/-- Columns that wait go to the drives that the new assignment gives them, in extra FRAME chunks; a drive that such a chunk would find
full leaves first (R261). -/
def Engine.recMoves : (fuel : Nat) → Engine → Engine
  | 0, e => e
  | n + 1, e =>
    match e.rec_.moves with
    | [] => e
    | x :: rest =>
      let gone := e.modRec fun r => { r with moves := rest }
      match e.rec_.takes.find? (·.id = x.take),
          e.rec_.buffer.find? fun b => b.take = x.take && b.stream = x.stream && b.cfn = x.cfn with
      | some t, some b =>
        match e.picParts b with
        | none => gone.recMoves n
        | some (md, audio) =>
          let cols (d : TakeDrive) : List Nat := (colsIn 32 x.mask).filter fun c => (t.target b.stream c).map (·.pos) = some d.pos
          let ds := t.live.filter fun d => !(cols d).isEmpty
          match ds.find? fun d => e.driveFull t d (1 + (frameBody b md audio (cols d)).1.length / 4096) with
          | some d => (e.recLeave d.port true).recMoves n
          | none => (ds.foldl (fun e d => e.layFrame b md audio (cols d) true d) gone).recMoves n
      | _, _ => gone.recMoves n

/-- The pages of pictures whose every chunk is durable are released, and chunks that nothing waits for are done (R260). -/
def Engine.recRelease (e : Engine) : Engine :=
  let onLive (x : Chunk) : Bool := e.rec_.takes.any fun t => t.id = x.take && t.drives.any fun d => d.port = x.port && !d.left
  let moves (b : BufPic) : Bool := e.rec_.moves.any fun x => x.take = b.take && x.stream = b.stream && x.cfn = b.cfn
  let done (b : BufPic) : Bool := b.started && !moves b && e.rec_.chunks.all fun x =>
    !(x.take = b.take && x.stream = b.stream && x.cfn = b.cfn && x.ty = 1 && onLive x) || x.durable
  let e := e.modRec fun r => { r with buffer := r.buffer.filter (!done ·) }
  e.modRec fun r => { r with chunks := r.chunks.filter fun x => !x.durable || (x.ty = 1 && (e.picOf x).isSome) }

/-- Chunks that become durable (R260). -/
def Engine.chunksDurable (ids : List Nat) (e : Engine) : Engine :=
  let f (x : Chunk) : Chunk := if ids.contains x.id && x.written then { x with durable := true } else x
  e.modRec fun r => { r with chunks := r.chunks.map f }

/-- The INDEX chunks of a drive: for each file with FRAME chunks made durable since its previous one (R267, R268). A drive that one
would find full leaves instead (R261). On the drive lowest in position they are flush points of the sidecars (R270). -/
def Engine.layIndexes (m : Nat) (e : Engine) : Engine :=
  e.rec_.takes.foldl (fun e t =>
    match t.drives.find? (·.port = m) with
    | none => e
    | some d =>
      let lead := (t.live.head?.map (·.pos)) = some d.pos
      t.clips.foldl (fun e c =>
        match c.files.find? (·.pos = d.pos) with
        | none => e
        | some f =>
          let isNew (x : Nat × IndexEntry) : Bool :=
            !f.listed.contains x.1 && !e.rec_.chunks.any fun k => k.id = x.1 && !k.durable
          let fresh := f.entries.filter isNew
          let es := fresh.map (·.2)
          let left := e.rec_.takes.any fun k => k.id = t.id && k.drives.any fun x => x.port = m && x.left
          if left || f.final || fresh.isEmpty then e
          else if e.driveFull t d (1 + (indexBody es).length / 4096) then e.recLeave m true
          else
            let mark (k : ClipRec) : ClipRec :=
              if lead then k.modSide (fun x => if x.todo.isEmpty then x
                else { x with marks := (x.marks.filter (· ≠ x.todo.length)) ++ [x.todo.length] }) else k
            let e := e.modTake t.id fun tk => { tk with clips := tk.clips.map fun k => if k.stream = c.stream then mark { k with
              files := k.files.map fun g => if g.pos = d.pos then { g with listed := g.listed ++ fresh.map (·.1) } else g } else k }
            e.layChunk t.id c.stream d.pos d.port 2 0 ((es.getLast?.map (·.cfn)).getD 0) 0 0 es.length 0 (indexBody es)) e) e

● **Instructions to follow**: Set down exactly the line that holds "files := k.files.map" and all lines after it to the end of the data.

● **Task response**:
              files := k.files.map fun g => if g.pos = d.pos then { g with listed := g.listed ++ fresh.map (·.1) } else g } else k }
            e.layChunk t.id c.stream d.pos d.port 2 0 ((es.getLast?.map (·.cfn)).getD 0) 0 0 es.length 0 (indexBody es)) e) e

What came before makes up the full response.